- Born: September 9, 1945 (age 80) Hwaseong, Gyeonggi, South Korea
- Education: Seoul High School (1964), and Hankuk University of Foreign Studies Department of Political Science & Diplomacy (1974)
- Occupations: Businessman; investor;

= Gene Yoon =

South Korean businessman and investor (born 1945)

Yoon Yoon-su, commonly known in English as Gene Yoon (Hwaseong, 9 September 1945) is a South Korean businessman and investor. He is the current chairman of the sportswear company Fila.

==Biography==
Yoon graduated from Seoul High School in 1964, and Hankuk University of Foreign Studies Department of Political Science & Diplomacy in 1974. He started his career with Korea Shipping Corporation (KSC) before working in merchandising from JC Penney October 1975 to July 1981. He then worked for Hwasung Co., Ltd. till March 1984 as export director, then becoming chairman of Care Line Corp. From June 1991 until the present he has been the Chairman and CEO of Fila Korea Ltd., organising a buyout of Fila brand in 2007. While retaining his position as Fila Korea Ltd's foremost chief executive, Yoon has also parlayed his executive retail career by branching out into formal business ownership.
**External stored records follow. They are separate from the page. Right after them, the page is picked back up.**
-- ==== Sys2Proof/Tests/Slice0.lean ====
section
/-! SUPPORT. Tests: the well-formedness checks, single steps with values worked out from the spec, and for every statement that has
hypotheses a witness that meets them. -/

open Sys2Proof Sys2Proof.Machine Sys2Proof.Claims

namespace Sys2Proof.Tests

set_option Elab.async false

/-! ## Well-formedness: each check refuses an ill-formed command -/

theorem test_wf_tag_zero : (Instr.identify 0).wf = false := by decide
theorem test_wf_tag_high : (Instr.restart 256).wf = false := by decide
theorem test_wf_body_long : (Instr.olFrameArrival 1 1 (List.replicate 1025 0) 0).wf = false := by decide +kernel
theorem test_wf_dish_byte : (Instr.dishRehome 1 256).wf = false := by decide
theorem test_wf_profile : (Instr.dishSetProfile 1 1 { bSlew := some 65536 } {}).wf = false := by decide
theorem test_wf_profile_angle : (Instr.dishSetProfile 1 1 { shedEl := some 2147483648 } {}).wf = false := by decide
theorem test_wf_supervision : (Instr.dishSetProfile 1 1 {} { nSettle := some 256 }).wf = false := by decide
theorem test_wf_assign : (Instr.dishAssign 1 1 (some 256) none).wf = false := by decide
theorem test_wf_slew_angle : (Instr.slew 1 1 { az := 2147483648, el := 0 }).wf = false := by decide
theorem test_wf_slew_rate : (Instr.slew 1 1 { az := 0, el := 0, rateAz := some 65536 }).wf = false := by decide
theorem test_wf_selector : (Instr.jointSlew 1 (.group 256) 1 { az := 0, el := 0 }).wf = false := by decide
theorem test_wf_slew_id : (Instr.slewCancel 1 256 none).wf = false := by decide
theorem test_wf_feeder : (Instr.feederSet 1 0 (some 4294967296) none none).wf = false := by decide
theorem test_wf_mast_set : (Instr.mastSet 1 1 (some 65536) none).wf = false := by decide
theorem test_wf_zone_edit : (Instr.zoneSet 1 1 { stowAz := some (some 2147483648) }).wf = false := by decide
theorem test_wf_row : (Instr.bankWriteRow 1 0 1 ⟨65536, 0, 0, 0, 0, 0⟩).wf = false := by decide
theorem test_wf_policy : (Instr.heatPolicySet 1 { bandHigh := some 32768 }).wf = false := by decide
theorem test_wf_place : (Instr.lockPlace 1 ⟨256, none, 1, true, false, none, none⟩).wf = false := by decide
theorem test_wf_note : (Instr.lockPlace 1 ⟨1, none, 1, true, false, some (List.replicate 256 65), none⟩).wf = false := by decide +kernel
theorem test_wf_release_stamp : (Instr.lockRelease 1 1 none (some 4294967296)).wf = false := by decide
theorem test_wf_counter : (Instr.counterSet 1 1 ⟨some 256, none, 0, none⟩).wf = false := by decide
theorem test_wf_reply_length : (Instr.plReplyReceived []).wf = false := by decide
theorem test_wf_gap_length : (Instr.plReplyGap []).wf = false := by decide
theorem test_wf_timer_dish : (Instr.slewTimerExpiry 49).wf = false := by decide
theorem test_wf_mast_number : (Instr.mastFrameGapTimeout 5).wf = false := by decide
theorem test_wf_mast_bytes : (Instr.mastReportFrame 1 [] false).wf = false := by decide
theorem test_wf_mast_framing : (Instr.mastReportFrame 1 [0x11] true).wf = false := by decide
theorem test_wf_mast_framing_begun : (Instr.mastReportFrame 1 [0xA5] true).wf = true := by decide
theorem test_wf_zone_number : (Instr.releaseTimerExpiry 9).wf = false := by decide
theorem test_wf_record_id : (Instr.deadlineExpiry 0).wf = false := by decide
theorem test_wf_accepts : (Instr.slew 255 48 { az := -270000, el := 90000 }).wf = true := by decide

/-- No row of the table gives bits, so no word spells a command. -/
theorem test_no_table_word (nbits w : Nat) : decodeTableWord nbits w = none := rfl

/-! ## States -/

/-- The state after a command that answers a next state. -/
def after (c : Instr) (s : State) : State :=
  match exec c s with
  | .next t => t
  | .fault _ => s
  | .refused _ => s

/-- A quiet status at az 0 and el 45 degrees. -/
def idle : Status :=
  { az := 0, el := 45000, moving := false, inPosition := true, echo := 0, referenced := true, owner := .remote, key := .clear, fault := 0,
    temp := 0, surface := .dry, applied := 0 }

def setDish (d : Nat) (f : Dish → Dish) (s : State) : State := s.modDish d f

/-- Dishes 1 and 2 are READY at az 0, el 45 degrees. -/
def one : State :=
  setDish 2 (fun r => { r with state := .ready, last := some idle, lastGood := some 0 })
    (setDish 1 (fun r => { r with state := .ready, last := some idle, lastGood := some 0 }) State.reset)

/-- The characters of a STATUS frame of dish 1 with a body. -/
def statusBody (st : Status) (result : Nat) : List Byte :=
  let flag (b : Bool) (n : Nat) : Nat := if b then n else 0
  leInt 4 st.az ++ leInt 4 st.el
    ++ le 1 (flag st.moving 1 + flag st.inPosition 2 + flag st.referenced 4 + (match st.owner with | .remote => 0 | .handset => 8))
    ++ le 1 st.echo ++ le 1 (match st.key with | .clear => 0 | .driveOff => 1 | .allOff => 2) ++ le 1 st.fault ++ leInt 2 st.temp
    ++ le 1 (match st.surface with | .dry => 0 | .wet => 1 | .ice => 2 | .sensorFail => 3) ++ le 1 st.applied ++ le 1 result

def statusFrame (d : Nat) (st : Status) (result : Nat) : List PlChar := plFrame d 0x10 (statusBody st result)

/-- A target 10 degrees away in azimuth. -/
def target : SlewArgs := { az := 10000, el := 45000 }

/-- Dish 1 holds the waiting claim of record 1. -/
def waiting : State := after (.slew 1 1 target) one

/-- The claim has been admitted and its MOVE ordered. -/
def admitted : State := after .admissionPass waiting

/-- The MOVE is in flight. -/
def moving : State := after .plTransactionStart admitted

/-- The drive has accepted the MOVE. -/
def slewing : State := after (.plReplyReceived (statusFrame 1 { idle with echo := 1 } 1)) moving

/-- A POLL of dish 1 is in flight. -/
def polling : State := after .plTransactionStart one

/-! ## Single steps, with values from the spec -/

/-- Default B_slew 4 000 W and C 20 at gust 999 without a source: the demand is Dmax, 12 000 W (R121, Table 3). -/
theorem test_admission_reserves_dmax_without_a_source : (admitted.dish 1).reservation = some 12000 := by decide +kernel

/-- R131: the reservation adds to slew committed of feeder A. -/
theorem test_admission_commits_power : (admitted.feeder .a).slewCommitted = 12000 := by decide +kernel

/-- R43: the first MOVE carries sequence 1. -/
theorem test_first_move_has_sequence_one : (moving.pbc.flight.map (·.kind)) = some (.move 1) := by decide +kernel

/-- R17, R124: az 10 000 mdeg at 2 000 mdeg/s and 500 mdeg/s²: 10 × (10 000 × 500 + 2 000²) over 2 000 × 500 is 90 tenths; the slew timeout
is 90 × 3 / 2 + 100 = 235 tenths. The reply comes at 1 ms, the end of the MOVE frame of 21 characters of 11 µs. -/
theorem test_slew_timer_is_armed : (slewing.dish 1).timer = some { kind := .slew, due := 23501 } := by decide +kernel

/-- R29: PL_DE is asserted at 0 ms, while the MOVE frame is sent, and released at 1 ms, before the reply. -/
theorem test_pl_de_ends_with_the_frame : moving.plDe = true ∧ ({ moving with now := 1 } : State).plDe = false := by decide +kernel

theorem test_accepted_move_is_slewing : (slewing.dish 1).state = .slewing := by decide +kernel

/-- Table 36, first row: 60 degrees of azimuth at 1 000 mdeg/s and 300 mdeg/s² take 634 tenths. -/
theorem test_table_36_first_row : axisEstimate 60000 1000 300 = 634 := by decide +kernel

/-- R56: the gust of 100, 101 and 103 is 304 / 3 rounded, 101. -/
theorem test_gust_is_rounded : gustOf [5, 100, 101, 103] = some 101 := by decide

/-- R54: 100 pulses at gain 256 and offset 3 give 103 dm/s. -/
theorem test_speed_of_pulses : speedOf 256 3 100 = 103 := by decide

/-- R54: no pulse is no wind, whatever the offset. -/
theorem test_speed_of_no_pulse : speedOf 256 50 0 = 0 := by decide

/-- R70: a bank other than A and B is refused. -/
theorem test_bank_two_is_refused :
    ((after (.bankSelect 7 2) State.reset).oli.replies.map (·.result)) = [.refused .outOfRange] := by decide +kernel

/-- R94: the first record takes id 1. -/
theorem test_first_record_is_one : waiting.sls.lastId = 1 := by decide +kernel

/-- R176: the stop line gives entry 0 over all 48 dishes and stops the admitted claim. -/
theorem test_estop_stops_dish_one : ((after .estopAssert admitted).dish 1).state = .stopping := by decide +kernel

/-- R185: the tick moves the timer by one second. -/
theorem test_tick_restarts_itself : (after .oneSecondTick State.reset).act.tickDue = 2000 := by decide +kernel

/-- R206: power-up over a blank store takes the defaults and says so. -/
theorem test_power_up_is_defaulted :
    (after (.powerUp true) (after (.powerFail .previous) State.reset)).nvs.defaulted = true := by decide +kernel

/-- R191, R212: the HOLD frame is start byte, length 0, kind FE, tag 0 and the CRC of FE 00. -/
theorem test_hold_frame_starts : (olFrame 0xFE 0 []).take 5 = [0x7E, 0, 0, 0xFE, 0] := by decide +kernel


/-- R212: the CRC of "123456789" is 29B1. -/
theorem test_crc_check_value : crc16 [0x31, 0x32, 0x33, 0x34, 0x35, 0x36, 0x37, 0x38, 0x39] = 0x29B1 := by decide +kernel

/-! ## Witnesses: each statement's hypotheses are met -/

theorem running_of (s : State) (h : (s.powered && s.nvs.phase == .idle) = true) : Running s := by simpa [Running] using h

theorem all_of {α : Type} {o : Option α} (p : α → Bool) (h : o.all p = true) (x : α) (hx : o = some x) : p x = true := by
  simpa [hx] using h

theorem reset_running : Running State.reset := running_of _ (by decide +kernel)
theorem one_running : Running one := running_of _ (by decide +kernel)
theorem reset_shape : Shape State.reset := shape_of_test _ (by decide +kernel)
theorem one_shape : Shape one := shape_of_test _ (by decide +kernel)
theorem one_fits : ClaimsFit one := claimsFit_of_test _ (by decide +kernel)
theorem reset_asked (c : Instr) : Ready (State.reset.asked c) c := ready_asked _ c reset_running (by decide +kernel)
theorem one_asked (c : Instr) : Ready (one.asked c) c := ready_asked _ c one_running (by decide +kernel)
theorem one_asked_shape (c : Instr) : Shape (one.asked c) := shape_asked _ c one_shape

def off : State := after (.powerFail .previous) State.reset

theorem witness_step : ({ State.reset with pending := [.oneSecondTick] } : State).pending = .oneSecondTick :: [] ∧ State.reset.pending = []
    ∧ State.reset.powered = true ∧ off.pending = [] ∧ off.powered = false := by decide +kernel
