/-- spec/03_startup_and_arming.md, header of line 25. -/
def SYS_RST_CAUSE : Nat := 0x10
def SYS_RST_CAUSE_SUPPLY : Fld := ⟨4, 4⟩
def SYS_RST_CAUSE_SW_WARM : Fld := ⟨3, 3⟩
def SYS_RST_CAUSE_SW_COLD : Fld := ⟨2, 2⟩
def SYS_RST_CAUSE_PIN : Fld := ⟨1, 1⟩
def SYS_RST_CAUSE_POR : Fld := ⟨0, 0⟩

/-- spec/03_startup_and_arming.md, header of line 38. -/
def SYS_RST_CTRL : Nat := 0x14
def SYS_RST_CTRL_KEY : Fld := ⟨31, 16⟩
def SYS_RST_CTRL_WARM : Fld := ⟨1, 1⟩
def SYS_RST_CTRL_COLD : Fld := ⟨0, 0⟩

/-- spec/03_startup_and_arming.md, header of line 53. -/
def SYS_READY : Nat := 0x20
def SYS_READY_BOOT : Fld := ⟨22, 22⟩
def SYS_READY_CFG : Fld := ⟨21, 21⟩
def SYS_READY_EVR : Fld := ⟨20, 20⟩
def SYS_READY_SAF : Fld := ⟨19, 19⟩
def SYS_READY_TWN : Fld := ⟨18, 18⟩
def SYS_READY_CAN : Fld := ⟨17, 17⟩
def SYS_READY_FLK : Fld := ⟨16, 16⟩
def SYS_READY_SCN : Fld := ⟨15, 15⟩
def SYS_READY_ACQ : Fld := ⟨14, 14⟩
def SYS_READY_ADC : Fld := ⟨13, 13⟩
def SYS_READY_PWM : Fld := ⟨12, 12⟩
def SYS_READY_STP : Fld := ⟨11, 11⟩
def SYS_READY_MPG : Fld := ⟨10, 10⟩
def SYS_READY_FBK : Fld := ⟨9, 9⟩
def SYS_READY_WPU : Fld := ⟨8, 8⟩
def SYS_READY_LPE : Fld := ⟨7, 7⟩
def SYS_READY_SCH : Fld := ⟨6, 6⟩
def SYS_READY_CORES : Fld := ⟨5, 5⟩
def SYS_READY_SRAM : Fld := ⟨4, 4⟩
def SYS_READY_MRAM : Fld := ⟨3, 3⟩
def SYS_READY_NET : Fld := ⟨2, 2⟩
def SYS_READY_TB : Fld := ⟨1, 1⟩
def SYS_READY_HIF : Fld := ⟨0, 0⟩

/-! ### PWR (spec/17_power_and_recorder.md) -/

/-- spec/17_power_and_recorder.md, header of line 117. -/
def PWR_CTRL : Nat := 0x1000
def PWR_CTRL_KEY : Fld := ⟨31, 16⟩
def PWR_CTRL_TARGET : Fld := ⟨5, 4⟩
def PWR_CTRL_CMD : Fld := ⟨1, 0⟩

/-- spec/17_power_and_recorder.md, header of line 127. -/
def PWR_WAKE_TOL : Nat := 0x1004

/-- spec/17_power_and_recorder.md, header of line 133. -/
def PWR_WAKE_CFG : Nat := 0x1008
def PWR_WAKE_CFG_THR : Fld := ⟨11, 8⟩
def PWR_WAKE_CFG_WAKE_N_EN : Fld := ⟨5, 5⟩
def PWR_WAKE_CFG_WAKE_POL : Fld := ⟨4, 4⟩
def PWR_WAKE_CFG_DOORBELL_EN : Fld := ⟨3, 3⟩
def PWR_WAKE_CFG_ALARM_EN : Fld := ⟨2, 2⟩
def PWR_WAKE_CFG_WAKE_IN_EN : Fld := ⟨0, 0⟩

/-- spec/17_power_and_recorder.md, header of line 147. -/
def PWR_STAT : Nat := 0x100C
def PWR_STAT_REJ_CODE : Fld := ⟨23, 20⟩
def PWR_STAT_WAKE_CAUSE : Fld := ⟨19, 16⟩
def PWR_STAT_LAST_LOW : Fld := ⟨11, 10⟩
def PWR_STAT_REJ : Fld := ⟨9, 9⟩
def PWR_STAT_BUSY : Fld := ⟨8, 8⟩
def PWR_STAT_STATE : Fld := ⟨1, 0⟩

/-- spec/17_power_and_recorder.md, header of line 161. -/
def PWR_ALARM_LO : Nat := 0x1010

/-- spec/17_power_and_recorder.md, header of line 161. -/
def PWR_ALARM_HI : Nat := 0x1014

/-- spec/17_power_and_recorder.md, header of line 167. -/
def PWR_TEMP (i : Nat) : Nat := 0x1020 + 0x4 * i
def PWR_TEMP_VALID : Fld := ⟨31, 31⟩
def PWR_TEMP_TEMP : Fld := ⟨15, 0⟩

/-- spec/17_power_and_recorder.md, header of line 175. -/
def PWR_THERM_CFG : Nat := 0x1040
def PWR_THERM_CFG_CRIT_STOP : Fld := ⟨16, 16⟩
def PWR_THERM_CFG_CRIT : Fld := ⟨15, 8⟩
def PWR_THERM_CFG_WARN : Fld := ⟨7, 0⟩

/-- spec/17_power_and_recorder.md, header of line 184. -/
def PWR_THERM_STAT : Nat := 0x1044
def PWR_THERM_STAT_SHDN_EVT : Fld := ⟨24, 24⟩
def PWR_THERM_STAT_CRIT_EVT : Fld := ⟨23, 23⟩
def PWR_THERM_STAT_WARN_EVT : Fld := ⟨22, 22⟩
def PWR_THERM_STAT_CRIT : Fld := ⟨21, 21⟩
def PWR_THERM_STAT_WARN : Fld := ⟨20, 20⟩
def PWR_THERM_STAT_HOT_SENSOR : Fld := ⟨18, 16⟩
def PWR_THERM_STAT_HOT : Fld := ⟨15, 0⟩

/-- spec/17_power_and_recorder.md, header of line 198. -/
def PWR_OPSEC : Nat := 0x1050

/-- spec/17_power_and_recorder.md, header of line 198. -/
def PWR_PCYC : Nat := 0x1054

/-! ### CFG (spec/03_startup_and_arming.md) -/

/-- spec/03_startup_and_arming.md, header of line 109. -/
def CFG_FSTATE (i : Nat) : Nat := 0x2400 + 0x4 * i
def CFG_FSTATE_CMD : Fld := ⟨31, 28⟩
def CFG_FSTATE_FAULT : Fld := ⟨23, 16⟩
def CFG_FSTATE_REJECTED : Fld := ⟨9, 9⟩
def CFG_FSTATE_RESTART_PENDING : Fld := ⟨8, 8⟩
def CFG_FSTATE_INCLUDED : Fld := ⟨7, 7⟩
def CFG_FSTATE_STATE : Fld := ⟨2, 0⟩

/-- spec/03_startup_and_arming.md, header of line 271. -/
def CFG_CTRL : Nat := 0x2000
def CFG_CTRL_CMD : Fld := ⟨3, 0⟩

/-- spec/03_startup_and_arming.md, header of line 278. -/
def CFG_STAT : Nat := 0x2004
def CFG_STAT_BOOT_RESULT : Fld := ⟨11, 10⟩
def CFG_STAT_BOOTSEL : Fld := ⟨9, 8⟩
def CFG_STAT_ERR : Fld := ⟨7, 7⟩
def CFG_STAT_DONE : Fld := ⟨6, 6⟩
def CFG_STAT_BUSY : Fld := ⟨5, 5⟩
def CFG_STAT_REJ_BUSY : Fld := ⟨4, 4⟩
def CFG_STAT_STATE : Fld := ⟨2, 0⟩
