def mpgMode (d : Dev) (m : Nat) : Nat := cf d (MPG_CFG m) MPG_CFG_MODE
def mpgOut (d : Dev) (m : Nat) : Nat := rf d (MPG_CFG m) MPG_CFG_OUT
def mpgMaster (d : Dev) (m : Nat) : Nat := rf d (MPG_CFG m) MPG_CFG_MASTER

/-- A velocity in 32.32 counts/s in tick units (R275). -/
def velTick (d : Dev) (v : Nat) : Int := divNear (v * 256) (ticksPerSecond d)

/-- An acceleration in 32.32 counts/s² in tick units (R275). -/
def accTick (d : Dev) (a : Nat) : Int := divNear (a * 256) (ticksPerSecond d * ticksPerSecond d)

/-- A signed velocity in tick units. -/
def velTickI (d : Dev) (v : Int) : Int := if v < 0 then -velTick d v.natAbs else velTick d v.natAbs

/-- The ramp parameters in force, in tick units. -/
structure Ramp where
  vs : Int
  v1 : Int
  vm : Int
  ve : Int
  a1 : Int
  am : Int
  dm : Int
  d1 : Int
  qd : Int
  deriving DecidableEq, Repr, Inhabited

def rampOf (d : Dev) (m : Nat) : Ramp where
  vs := velTick d (cur64 d (MPG_VSTART_LO m) (MPG_VSTART_HI m))
  v1 := velTick d (cur64 d (MPG_V1_LO m) (MPG_V1_HI m))
  vm := velTick d (cur64 d (MPG_VMAX_LO m) (MPG_VMAX_HI m))
  ve := velTick d (cur64 d (MPG_VSTOP_LO m) (MPG_VSTOP_HI m))
  a1 := accTick d (cur64 d (MPG_A1_LO m) (MPG_A1_HI m))
  am := accTick d (cur64 d (MPG_AMAX_LO m) (MPG_AMAX_HI m))
  dm := accTick d (cur64 d (MPG_DMAX_LO m) (MPG_DMAX_HI m))
  d1 := accTick d (cur64 d (MPG_D1_LO m) (MPG_D1_HI m))
  qd := accTick d (cur64 d (MPG_QDEC_LO m) (MPG_QDEC_HI m))

/-- The accelerating and the braking rate at speed u (R276). -/
def accRate (r : Ramp) (u : Int) : Int := if r.v1 ≠ 0 ∧ u < r.v1 then r.a1 else r.am
def decRate (r : Ramp) (u : Int) : Int := if r.v1 ≠ 0 ∧ u ≤ r.v1 then r.d1 else r.dm

/-- The braking distance B(u) as a quotient (R276); a rate of 0 tick units makes it greater than any distance (DEDUCED, log entry 43). -/
def brake (r : Ramp) (u : Int) : Int × Int :=
  if u ≤ r.ve then (0, 1)
  else if r.v1 = 0 ∨ u ≤ r.v1 then (u * u - r.ve * r.ve, 2 * (if r.v1 = 0 then r.dm else r.d1))
  else ((u * u - r.v1 * r.v1) * r.d1 + (r.v1 * r.v1 - r.ve * r.ve) * r.dm, 2 * r.dm * r.d1)

/-- x/2 ≥ B(u) and B(u) ≤ y, on exact quantities. -/
def halfGeBrake (r : Ramp) (x u : Int) : Bool := let (n, q) := brake r u; decide (2 * n ≤ x * q ∧ (n = 0 ∨ q ≠ 0))
def brakeLe (r : Ramp) (u y : Int) : Bool := let (n, q) := brake r u; decide (n ≤ y * q ∧ (n = 0 ∨ q ≠ 0))

/-- The travel of a tick with mean speed (a + b)/2, in 2^-32 count. -/
def travel (a b : Int) : Int := (a + b) / 512

/-- sgn. -/
def sgnI (x : Int) : Int := if x < 0 then -1 else if 0 < x then 1 else 0

/-- One COMPUTE in MOVE (R277): the new state, and the latch and overshoot it leaves. -/
def moveStep (r : Ramp) (t : Int) (x : Mpg) : MpgNext × Bool × Bool :=
  let rem := (t - x.p) * 256
  let s := sgnI rem
  let dd := sgnI x.v
  let u0 : Int := x.v.natAbs
  if u0 ≠ 0 ∧ (s ≠ dd ∨ x.overshoot) then
    if u0 ≤ r.ve then ({ p := x.p, v := 0, reversed := decide (s ≠ 0 ∧ s ≠ dd) }, x.latch, false)
    else
      let un := max (u0 - decRate r u0) r.ve
      ({ p := x.p + dd * travel u0 un, v := dd * un, phase := 6 }, x.latch, x.overshoot)
  else if rem = 0 then ({ p := x.p, v := 0 }, x.latch, x.overshoot)
  else
    let u := if u0 = 0 then r.vs else u0
    let up := if r.vm < u then max (u - r.dm) r.vm else min (u + accRate r u) r.vm
    let rr : Int := rem.natAbs
    let (un, latch, ovr) : Int × Bool × Bool :=
      if !x.latch && halfGeBrake r (2 * rr - (u + up)) up then (up, false, false)
      else if x.latch && halfGeBrake r (2 * (rr - u)) u then (u, true, false)
      else if brakeLe r u rr then (max (u - decRate r u) r.ve, true, false)
      else (max (u - (u * u - r.ve * r.ve + 2 * rr - 1) / (2 * rr)) r.ve, true, true)
    if 2 * rr ≤ u + un then ({ p := t, v := 0, done := true, decOvr := ovr }, false, x.overshoot)
    else
      let ph := if latch then (if r.ve < un then 3 else 4) else if u < un then 1 else if un < u then 3 else 2
      ({ p := x.p + s * travel u un, v := s * un, phase := ph, decOvr := ovr }, latch, x.overshoot)

/-- One COMPUTE of the JOG rule with target velocity j and a braking rate as a function of speed (R279, R287). -/
def jogStep (r : Ramp) (dec : Int → Int) (j : Int) (x : Mpg) : MpgNext :=
  let u : Int := x.v.natAbs
  let s := sgnI x.v
  let ja : Int := j.natAbs
  if x.v = 0 then
    if j = 0 then { p := x.p, v := 0 }
    else
      let un := min r.vs ja
      { p := x.p + sgnI j * travel 0 un, v := sgnI j * un, phase := if un = 0 then 0 else 1 }
  else if j = 0 ∨ sgnI j ≠ s then
    if u ≤ r.ve then { p := x.p, v := 0, reversed := decide (j ≠ 0) }
    else
      let un := max (u - dec u) r.ve
      { p := x.p + s * travel u un, v := s * un, phase := 6 }
  else
    let un := if u < ja then min (u + accRate r u) ja else if ja < u then max (u - dec u) ja else u
    { p := x.p + s * travel u un, v := s * un, phase := if u < un then 1 else if un < u then 3 else 2 }

/-- The limiter of GEAR and STREAM (R284). -/
def limitStep (r : Ramp) (raw vr : Int) (x : Mpg) : MpgNext :=
  let e := (raw - x.p) * 256
  let need := 2 * e - x.v
  let within (a b : Int) : Bool := decide ((a.natAbs : Int) ≤ b)
  if within vr r.vm && within need r.vm && within (need - x.v) r.am && within (need - vr) r.am then
    { p := raw, v := need, phase := 5 }
  else
    let l := e - vr
    let vdes := clampInt (-r.vm) r.vm (vr + sgnI l * isqrt (2 * r.dm * l.natAbs).toNat)
    let a := if 0 ≤ vdes * x.v ∧ x.v.natAbs < vdes.natAbs then r.am else r.dm
    let vn := x.v + clampInt (-a) a (vdes - x.v)
    let pn := x.p + travel x.v vn
    { p := pn, v := vn, phase := 5, lag := raw - pn, limited := true, limTick := true }

/-- x and vr of R281 from the latched values of the master: 2^-32 nm at (n + 2) × P, and r for given anchors. -/
def gearX (d : Dev) (m : Nat) : Int :=
  let c := mpgMaster d m
  let x := getChan d c
  let p2 : Int := (2 * tickP d / nsUnits : Nat)
  Int.tdiv ((x.pos / 4294967296 * 4294967296 + x.vel * p2) * 2000000000 + x.acc * p2 * p2) 2000000000

def gearNum (d : Dev) (m : Nat) : Int := (cur d (MPG_GEAR_NUM m)).toInt
def gearDen (d : Dev) (m : Nat) : Int := max 1 (cur d (MPG_GEAR_DEN m)).toNat

def gearR (d : Dev) (m : Nat) (x : Int) (a : Anchor) : Int :=
  Int.tdiv (a.a * gearDen d m + (x - a.m) * gearNum d m) (gearDen d m)

def gearVr (d : Dev) (m : Nat) : Int :=
  let c := getChan d (mpgMaster d m)
  let p2 : Int := (2 * tickP d / nsUnits : Nat)
  Int.tdiv ((c.vel * 1000000000 + c.acc * p2) * p2 * gearNum d m * 128) (1000000000 * gearDen d m)

/-- The anchors that one COMPUTE in GEAR finds: engaged now, or moved by a jump of the master (R282). -/
def gearAnchor (d : Dev) (m : Nat) (x : Mpg) : Anchor :=
  match x.anchor with
  | some a => { a with m := a.m + (getChan d (mpgMaster d m)).jumpIn }
  | none => ⟨gearX d m, x.p, false⟩

/-- One COMPUTE in GEAR (R281, R282): the new state and the anchors; under velocity lock a limited tick before the first locked one moves
ANCHOR_A. -/
def gearStep (d : Dev) (m : Nat) (r : Ramp) (x : Mpg) : MpgNext × Anchor :=
  let a0 := gearAnchor d m x
  let raw := gearR d m (gearX d m) a0
  let n := limitStep r raw (gearVr d m) x
  if !n.limited then (n, { a0 with locked := true })
  else if a0.locked || cb d (MPG_CFG m) MPG_CFG_GEAR_SYNC then (n, a0)
  else (n, { a0 with a := a0.a + (n.p - raw) })

/-- One COMPUTE in STREAM (R283). -/
def streamStep (d : Dev) (m : Nat) (r : Ramp) (x : Mpg) : MpgNext :=
  if x.sSeen then
    let v := curI64 d (MPG_STREAM_VEL_LO m) (MPG_STREAM_VEL_HI m)
    let raw := curI64 d (MPG_STREAM_POS_LO m) (MPG_STREAM_POS_HI m) + Int.tdiv (v * x.sAge) (ticksPerSecond d)
    limitStep r raw (velTickI d v) x
  else limitStep r x.p 0 x

/-- The braking rate of a stop ramp (R287): the highest among the stops that stand, a DISABLE, HALT, fault reaction or request of KIND
STOP giving dec_rate and one of KIND QUICK QDEC. -/
def stopDec (d : Dev) (m : Nat) (r : Ramp) (x : Mpg) (u : Int) : Int :=
  let byReq := mpgMode d m ≠ 2 && stopInForce d && (x.byStop || fnIs d (fnMpg m) .running)
  let quick := byReq && (d.cel.stops.any (fun s => s.kind == 2) || (match d.cel.ovf with | some (k, _) => k == 2 | none => false))
  let plain := byReq && (d.cel.stops.any (fun s => s.kind != 2) || (match d.cel.ovf with | some (k, _) => k != 2 | none => false))
  let other := plain || x.halted || x.fault.isSome || fnIs d (fnMpg m) .stopping
  if quick && other then max r.qd (decRate r u) else if quick then r.qd else decRate r u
The participation of investing his own money through his buyout venture resulted him in becoming an equity partner in his first investment enterprise after acquiring a stake in Fila that was estimated to be worth approximately $US830 million in 2019.

He is also currently executive vice chairman of Korea International Trade Association.

== Book ==
- The Reason Why I Get 180 million Won Per Year (autobiography published in 1997).